Tim Berners-Lee designed and built the foundations of the World Wide Web while a research fellow at CERN in the early 1990s. His motivation was to create an easy-to-use, distributed, loosely coupled system for sharing documents. Rather than starting from traditional distributed application middleware stacks, he opted for a small set of technologies and architectural principles. His approach made it simple to implement applications and author content. At the same time, it enabled the nascent Web to scale and evolve globally. Within a few years of the Web’s birth, academic and research websites had emerged all over the Internet. Shortly thereafter, the business world started establishing a web presence and extracting web-scale profits from its use. Today the Web is a heady mix of business, research, government, social, and individual interests.

This diverse constituency makes the Web a chaotic place—the only consistency being the consistent variety of the interests represented there; the only unifying factor the seemingly never-ending thread of connections that lead from gaming to commerce, to dating to enterprise administration, as we see in Figure 1-1.

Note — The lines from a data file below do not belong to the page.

-- ==== Sys2Proof/Decode.lean ====
section
/-! DEFINITION. `decodeTableWord` (the table's rows give no bits, so no word spells a command), and the byte layouts of
R202 and R203: reading a request or feed from its payload, and writing one. -/

namespace Sys2Proof

/-- spec/opcode_table.json gives no row any bits: no word spells a command (log 46: DESIGN CHOICE, safe). -/
def decodeTableWord (_nbits _w : Nat) : Option Instr := none

/-! ## Fields, high byte first (R202) -/

def put1 (n : Nat) : List Byte := [byteOf n]

def put2 (n : Nat) : List Byte := [byteOf (n / 256), byteOf n]

def put3 (n : Nat) : List Byte := [byteOf (n / 65536), byteOf (n / 256), byteOf n]

def put4 (n : Nat) : List Byte := [byteOf (n / 16777216), byteOf (n / 65536), byteOf (n / 256), byteOf n]

/-- A signed 16-bit field, two's complement. -/
def putSigned (x : Int) : List Byte := put2 (x.emod 65536).toNat

/-- Absent forms: FF, FFFF, FFFFFFFF hex. -/
def putOption1 : Option Nat → List Byte
  | none => put1 255
  | some n => put1 n

def putOption2 : Option Nat → List Byte
  | none => put2 65535
  | some n => put2 n

def putOption4 : Option Nat → List Byte
  | none => put4 4294967295
  | some n => put4 n

/-- NO-VALUE in a signed 16-bit field is 8000 hex. -/
def putValue : Option Int → List Byte
  | none => put2 32768
  | some x => putSigned x

def get1 (p : List Byte) (i : Nat) : Nat := (p.getD i 0).toNat

def get2 (p : List Byte) (i : Nat) : Nat := 256 * get1 p i + get1 p (i + 1)

def get3 (p : List Byte) (i : Nat) : Nat := 256 * get2 p i + get1 p (i + 2)

def get4 (p : List Byte) (i : Nat) : Nat := 65536 * get2 p i + get2 p (i + 2)

def getSigned (p : List Byte) (i : Nat) : Int :=
  let v := get2 p i
  if v < 32768 then (v : Int) else (v : Int) - 65536

def getOption1 (p : List Byte) (i : Nat) : Option Nat := if get1 p i = 255 then none else some (get1 p i)

def getOption2 (p : List Byte) (i : Nat) : Option Nat := if get2 p i = 65535 then none else some (get2 p i)

def getOption4 (p : List Byte) (i : Nat) : Option Nat :=
  if get4 p i = 4294967295 then none else some (get4 p i)

def getValue (p : List Byte) (i : Nat) : Option Int := if get2 p i = 32768 then none else some (getSigned p i)

/-! ## Groups of operands (R203) -/

def putMeter (m : MeterOperands) : List Byte :=
  put1 m.mode ++ m.weights.map byteOf ++ put2 m.target ++ put1 m.highlight ++ putSigned m.compensation ++
    put1 m.convergence ++ put1 m.rounding ++ put1 m.gvMax ++ put2 m.knee ++ put2 m.tvFloor

/-- The 61 bytes of METER-SET's operands, from offset `i`. -/
def getMeter (p : List Byte) (i : Nat) : MeterOperands :=
  { mode := get1 p i, weights := (List.range 48).map fun z => get1 p (i + 1 + z), target := get2 p (i + 49),
    highlight := get1 p (i + 51), compensation := getSigned p (i + 52), convergence := get1 p (i + 54),
    rounding := get1 p (i + 55), gvMax := get1 p (i + 56), knee := get2 p (i + 57), tvFloor := get2 p (i + 59) }

def putAf (a : AfOperands) : List Byte :=
  put1 a.mask ++ put1 a.step ++ put1 a.condition ++ put1 a.fall ++ put4 a.threshold ++ put4 a.minimum ++ put1 a.skip ++
    put1 a.span ++ put1 a.hold

/-- The 15 bytes of AF-SET's operands, from offset `i`. -/
def getAf (p : List Byte) (i : Nat) : AfOperands :=
  { mask := get1 p i, step := get1 p (i + 1), condition := get1 p (i + 2), fall := get1 p (i + 3),
    threshold := get4 p (i + 4), minimum := get4 p (i + 8), skip := get1 p (i + 12), span := get1 p (i + 13),
    hold := get1 p (i + 14) }

def putScan (o : ScanOperands) : List Byte :=
  putOption2 o.start ++ putOption2 o.stop ++ putOption1 o.mask ++ putOption1 o.step ++ putOption1 o.condition ++
    putOption1 o.fall ++ putOption4 o.threshold ++ putOption4 o.minimum ++ putOption1 o.skip

/-- The 17 bytes of SCAN's operands. -/
def getScan (p : List Byte) : ScanOperands :=
  { start := getOption2 p 0, stop := getOption2 p 2, mask := getOption1 p 4, step := getOption1 p 5,
    condition := getOption1 p 6, fall := getOption1 p 7, threshold := getOption4 p 8, minimum := getOption4 p 12,
    skip := getOption1 p 16 }

def putTableFields : TableFields → List Byte
  | .node f => put2 f.zoomStep ++ put2 f.focal ++ put2 f.equiv ++ put2 f.avOpen ++ put2 f.fInf ++ put2 f.fNear ++
      put4 f.gain
  | .global f => put2 f.avCap ++ put2 f.tvMaxElectronic ++ put2 f.tvMaxMechanical ++ put2 f.stroke ++ put2 f.follow

def getNode (p : List Byte) : NodeFields :=
  { zoomStep := get2 p 1, focal := get2 p 3, equiv := get2 p 5, avOpen := get2 p 7, fInf := get2 p 9,
    fNear := get2 p 11, gain := get4 p 13 }

def getGlobal (p : List Byte) : GlobalFields :=
  { avCap := get2 p 1, tvMaxElectronic := get2 p 3, tvMaxMechanical := get2 p 5, stroke := get2 p 7,
    follow := get2 p 9 }

def putProgram (o : ProgramOperands) : List Byte :=
  put1 o.index ++ put1 o.present ++ put1 o.kind ++ put1 o.mask ++ put1 o.count ++ put1 o.step ++ put1 o.interval ++
    put1 o.between ++ put1 o.focusFirst

def getProgram (p : List Byte) : ProgramOperands :=
  { index := get1 p 0, present := get1 p 1, kind := get1 p 2, mask := get1 p 3, count := get1 p 4, step := get1 p 5,
    interval := get1 p 6, between := get1 p 7, focusFirst := get1 p 8 }

def putContext (o : ContextOperands) : List Byte :=
  put1 o.slot ++ put1 o.kind ++ put2 o.zoomStep ++ put2 o.d ++ putValue o.x ++ putMeter o.meter ++ putAf o.af ++
    put1 o.mode ++ put1 o.leak ++ putOption2 o.interval

def getContext (p : List Byte) : ContextOperands :=
  { slot := get1 p 0, kind := get1 p 1, zoomStep := get2 p 2, d := get2 p 4, x := getValue p 6, meter := getMeter p 8,
    af := getAf p 69, mode := get1 p 84, leak := get1 p 85, interval := getOption2 p 86 }

def putExtent (e : Extent) : List Byte := put4 e.start ++ put4 e.len

def getExtent (p : List Byte) (i : Nat) : Extent := { start := get4 p i, len := get4 p (i + 4) }

def putFragment (f : Fragment) : List Byte := put4 f.start ++ put2 f.clusters

def getFragment (p : List Byte) (i : Nat) : Fragment := { start := get4 p i, clusters := get2 p (i + 4) }

def putWriteBack (w : WriteBackOperand) : List Byte :=
  put2 w.cluster ++ put4 w.block ++ put1 w.valid ++ putOption4 w.relocation

def getWriteBack (p : List Byte) (i : Nat) : WriteBackOperand :=
  { cluster := get2 p i, block := get4 p (i + 2), valid := get1 p (i + 6), relocation := getOption4 p (i + 7) }

/-- The store fault record's layout (section 12.7). -/
def putFault (f : FaultOperands) : List Byte :=
  put1 f.format ++ put2 f.picture ++ put2 f.written ++ putOption2 f.cluster ++ putOption4 f.block ++
    putOption1 f.response ++ put1 f.continuation ++ put1 f.repeats ++ put1 f.writeBacks.length ++
    f.writeBacks.flatMap putWriteBack ++ put1 f.fragments.length ++ f.fragments.flatMap putFragment

/-- The edited record of a FAULT-RETURN payload, after the disposition byte, with `w` write-backs and `n` fragments. -/
def getFault (p : List Byte) (w n : Nat) : FaultOperands :=
  { format := get1 p 1, picture := get2 p 2, written := get2 p 4, cluster := getOption2 p 6, block := getOption4 p 8,
    response := getOption1 p 12, continuation := get1 p 13, repeats := get1 p 14,
    writeBacks := (List.range w).map fun i => getWriteBack p (16 + 11 * i),
    fragments := (List.range n).map fun i => getFragment p (17 + 11 * w + 6 * i) }

/-! ## Requests and feeds (section 12.5, R202, R203) -/

/-- The request kind codes of section 12.5. -/
def requestKinds : List Nat :=
  [0x01, 0x02, 0x03, 0x10, 0x11, 0x12, 0x13, 0x14, 0x18, 0x19, 0x20, 0x21, 0x22, 0x23, 0x24, 0x30, 0x31, 0x32, 0x33,
   0x34, 0x35, 0x36, 0x40, 0x41, 0x42, 0x48, 0x49, 0x50, 0x51, 0x52, 0x53, 0x54, 0x55, 0x56]

/-- The feed kind codes of section 12.5: STATS and ARMED. -/
def feedKinds : List Nat := [0x60, 0x61]

/-- The request of a KIND from its payload; none when the LEN is not one that R203 allows the kind. The reference flag
levels of a HOME are no part of the packet and read low here. -/
def decodeRequest (kind tag : Nat) (p : List Byte) : Option Instr :=
  let fixed (len : Nat) (i : Instr) : Option Instr := if p.length = len then some i else none
  match kind with
  | 0x01 => fixed 1 (.query tag (get1 p 0))
  | 0x02 => fixed 0 (.restart tag)
  | 0x03 => fixed 1 (.stop tag (get1 p 0))
  | 0x10 => fixed 9 (.axisSet tag (get1 p 0) (get2 p 1) (get2 p 3) (get2 p 5) (get2 p 7))
  | 0x11 => fixed 1 (.home tag (get1 p 0) { zoom := false, focus := false, iris := false })
  | 0x12 => fixed 3 (.move tag (get1 p 0) (get2 p 1))
  | 0x13 => fixed 2 (.zoom tag (get2 p 0))
  | 0x14 => fixed 0 (.park tag)
  | 0x18 =>
    if p.length = 17 then some (.tableLoad tag (get1 p 0) (.node (getNode p)))
    else fixed 11 (.tableLoad tag (get1 p 0) (.global (getGlobal p)))
  | 0x19 => fixed 0 (.tableCommit tag)
  | 0x20 => fixed 61 (.meterSet tag (getMeter p 0))
  | 0x21 => fixed 15 (.afSet tag (getAf p 0))
  | 0x22 => fixed 2 (.steadySet tag (get1 p 0) (get1 p 1))
  | 0x23 => fixed 17 (.scan tag (getScan p))
  | 0x24 => fixed 0 (.gyroCal tag)
  | 0x30 => fixed 9 (.programSet tag (getProgram p))
  | 0x31 => fixed 1 (.programLimit tag (get1 p 0))
  | 0x32 => fixed 88 (.contextSet tag (getContext p))
  | 0x33 => fixed 1 (.contextRead tag (get1 p 0))
  | 0x34 => fixed 1 (.switch tag (get1 p 0))
  | 0x35 => fixed 1 (.enter tag (get1 p 0))
  | 0x36 => fixed 0 (.leave tag)
  | 0x40 => fixed 0 (.prepare tag)
  | 0x41 => fixed 0 (.release tag)
  | 0x42 => fixed 2 (.shoot tag (get1 p 0) (getOption1 p 1))
  | 0x48 => fixed 2 (.pictureRead tag (get2 p 0))
  | 0x49 => fixed 2 (.pictureDrop tag (get2 p 0))
  | 0x50 => fixed 0 (.cardOpen tag)
  | 0x51 => fixed 4 (.storeSet tag (get2 p 0) (get2 p 2))
  | 0x52 =>
    if p.length = 1 + 8 * get1 p 0 then
      some (.extentsGive tag ((List.range (get1 p 0)).map fun i => getExtent p (1 + 8 * i)))
    else none
  | 0x53 => fixed 0 (.storeOn tag)
  | 0x54 => fixed 0 (.storeHold tag)
  | 0x55 => fixed 0 (.faultRead tag)
  | 0x56 =>
    let w := get1 p 15
    let n := get1 p (16 + 11 * w)
    if p.length = 17 + 11 * w + 6 * n then some (.faultReturn tag (get1 p 0) (getFault p w n)) else none
  | _ => none

/-- The payload and kind of a request (R203); none for a command that is no request. -/
def encodeRequest : Instr → Option (Nat × Nat × List Byte)
  | .query tag part => some (0x01, tag, put1 part)
  | .restart tag => some (0x02, tag, [])
  | .stop tag operation => some (0x03, tag, put1 operation)
  | .axisSet tag axis interval energize settle hold =>
    some (0x10, tag, put1 axis ++ put2 interval ++ put2 energize ++ put2 settle ++ put2 hold)
  | .home tag mask _ => some (0x11, tag, put1 mask)
  | .move tag axis target => some (0x12, tag, put1 axis ++ put2 target)
  | .zoom tag target => some (0x13, tag, put2 target)
  | .park tag => some (0x14, tag, [])
  | .tableLoad tag selector fields => some (0x18, tag, put1 selector ++ putTableFields fields)
  | .tableCommit tag => some (0x19, tag, [])
  | .meterSet tag ops => some (0x20, tag, putMeter ops)
  | .afSet tag ops => some (0x21, tag, putAf ops)
  | .steadySet tag mode leak => some (0x22, tag, put1 mode ++ put1 leak)
  | .scan tag ops => some (0x23, tag, putScan ops)
  | .gyroCal tag => some (0x24, tag, [])
  | .programSet tag ops => some (0x30, tag, putProgram ops)
  | .programLimit tag limit => some (0x31, tag, put1 limit)
  | .contextSet tag ops => some (0x32, tag, putContext ops)
  | .contextRead tag slot => some (0x33, tag, put1 slot)
  | .switch tag slot => some (0x34, tag, put1 slot)
  | .enter tag slot => some (0x35, tag, put1 slot)
  | .leave tag => some (0x36, tag, [])
  | .prepare tag => some (0x40, tag, [])
  | .release tag => some (0x41, tag, [])
  | .shoot tag program count => some (0x42, tag, put1 program ++ putOption1 count)
  | .pictureRead tag picture => some (0x48, tag, put2 picture)
  | .pictureDrop tag picture => some (0x49, tag, put2 picture)
  | .cardOpen tag => some (0x50, tag, [])
  | .storeSet tag cluster pages => some (0x51, tag, put2 cluster ++ put2 pages)
  | .extentsGive tag extents => some (0x52, tag, put1 extents.length ++ extents.flatMap putExtent)
  | .storeOn tag => some (0x53, tag, [])
  | .storeHold tag => some (0x54, tag, [])
  | .faultRead tag => some (0x55, tag, [])
  | .faultReturn tag disposition edited => some (0x56, tag, put1 disposition ++ putFault edited)
  | .hardwareReset _ _ => none
  | .linkByteReceived _ _ => none
  | .interByteGapTimeout => none
  | .receiveQueueTake => none
  | .packetTransmissionStart => none
  | .packetTransmissionEnd => none
  | .energizeTimeout _ _ => none
  | .axisStepComplete _ _ => none
  | .homeLimitReached _ _ => none
  | .settleTimeout _ => none
  | .holdReleaseTimeout _ => none
  | .frameStart => none
  | .stats _ => none
  | .frameWaitExpiry => none
  | .rateSample _ => none
  | .gyroCalWindowEnd _ => none
  | .panningEntry _ => none
  | .actuatorFault _ => none
  | .recentreTimeout => none
  | .contextTravelBegin => none
  | .reservationGrant => none
  | .armed _ => none
  | .armTimeout => none
  | .exposureTimeEnd => none
  | .bladeClosed => none
  | .bladeTimeout => none
  | .rechargeTimeout => none
  | .intakeLimitExpiry => none
  | .intervalEnd => none
  | .intakeStrobe _ => none
  | .intakeEngineByte => none
  | .cardDetectChange _ _ => none
  | .writeProtectChange _ => none
  | .cardResponse _ => none
  | .conditionQueryPoll => none
  | .cardResetTimeout => none
  | .cardCommandTimeout => none
  | .storeTakeRecord => none
  | .blockStatusToken _ => none
  | .cardBusyEnd => none
  | .cardBusyTimeout => none

/-- The feed of a KIND from its payload (R202); none when the LEN is not its fixed length. -/
def decodeFeed (kind : Nat) (p : List Byte) : Option Instr :=
  match kind with
  | 0x60 =>
    if p.length = 116 then
      some (.stats { frame := get2 p 0, serial := get2 p 2, hostMark := get1 p 4,
                     zones := (List.range 48).map fun z => get2 p (5 + 2 * z),
                     contrasts := (List.range 5).map fun w => get3 p (101 + 3 * w) })
    else none
  | 0x61 => if p.length = 2 then some (.armed (get2 p 0)) else none
  | _ => none

/-- The payload and kind of a feed. -/
def encodeFeed : Instr → Option (Nat × List Byte)
  | .stats f =>
    some (0x60, put2 f.frame ++ put2 f.serial ++ put1 f.hostMark ++ f.zones.flatMap put2 ++ f.contrasts.flatMap put3)
  | .armed picture => some (0x61, put2 picture)
  | _ => none

/-- A command as the link hands it: the flag levels of a HOME, which are no part of its packet, read low. -/
def Instr.atLink : Instr → Instr
  | .home tag mask _ => .home tag mask { zoom := false, focus := false, iris := false }
  | i => i

end Sys2Proof
end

Despite the emergent chaos at global scale, the Web is remarkably simple to understand and easy to use at local scale. As documented by the World Wide Web Consortium (W3C) in its “Architecture of the World Wide Web,” the anarchic architecture of today’s Web is the culmination of thousands of simple, small-scale interactions between agents and resources that use the founding technologies of HTTP and the URI.[1]

The Web’s architecture, as portrayed in Figure 1-1, shows URIs and resources playing a leading role, supported by web caches for scalability. Behind the scenes, service boundaries support isolation and independent evolution of functionality, thereby encouraging loose coupling. In the enterprise, the same architectural principles and technology can be applied.

Traditionally we’ve used middleware to build distributed systems. Despite the amount of research and development that has gone into such platforms, none of them has managed to become as pervasive as the Web is today. Traditional middleware technologies have always focused on the computer science aspects of distributed systems: components, type systems, objects, remote procedure calls, and so on.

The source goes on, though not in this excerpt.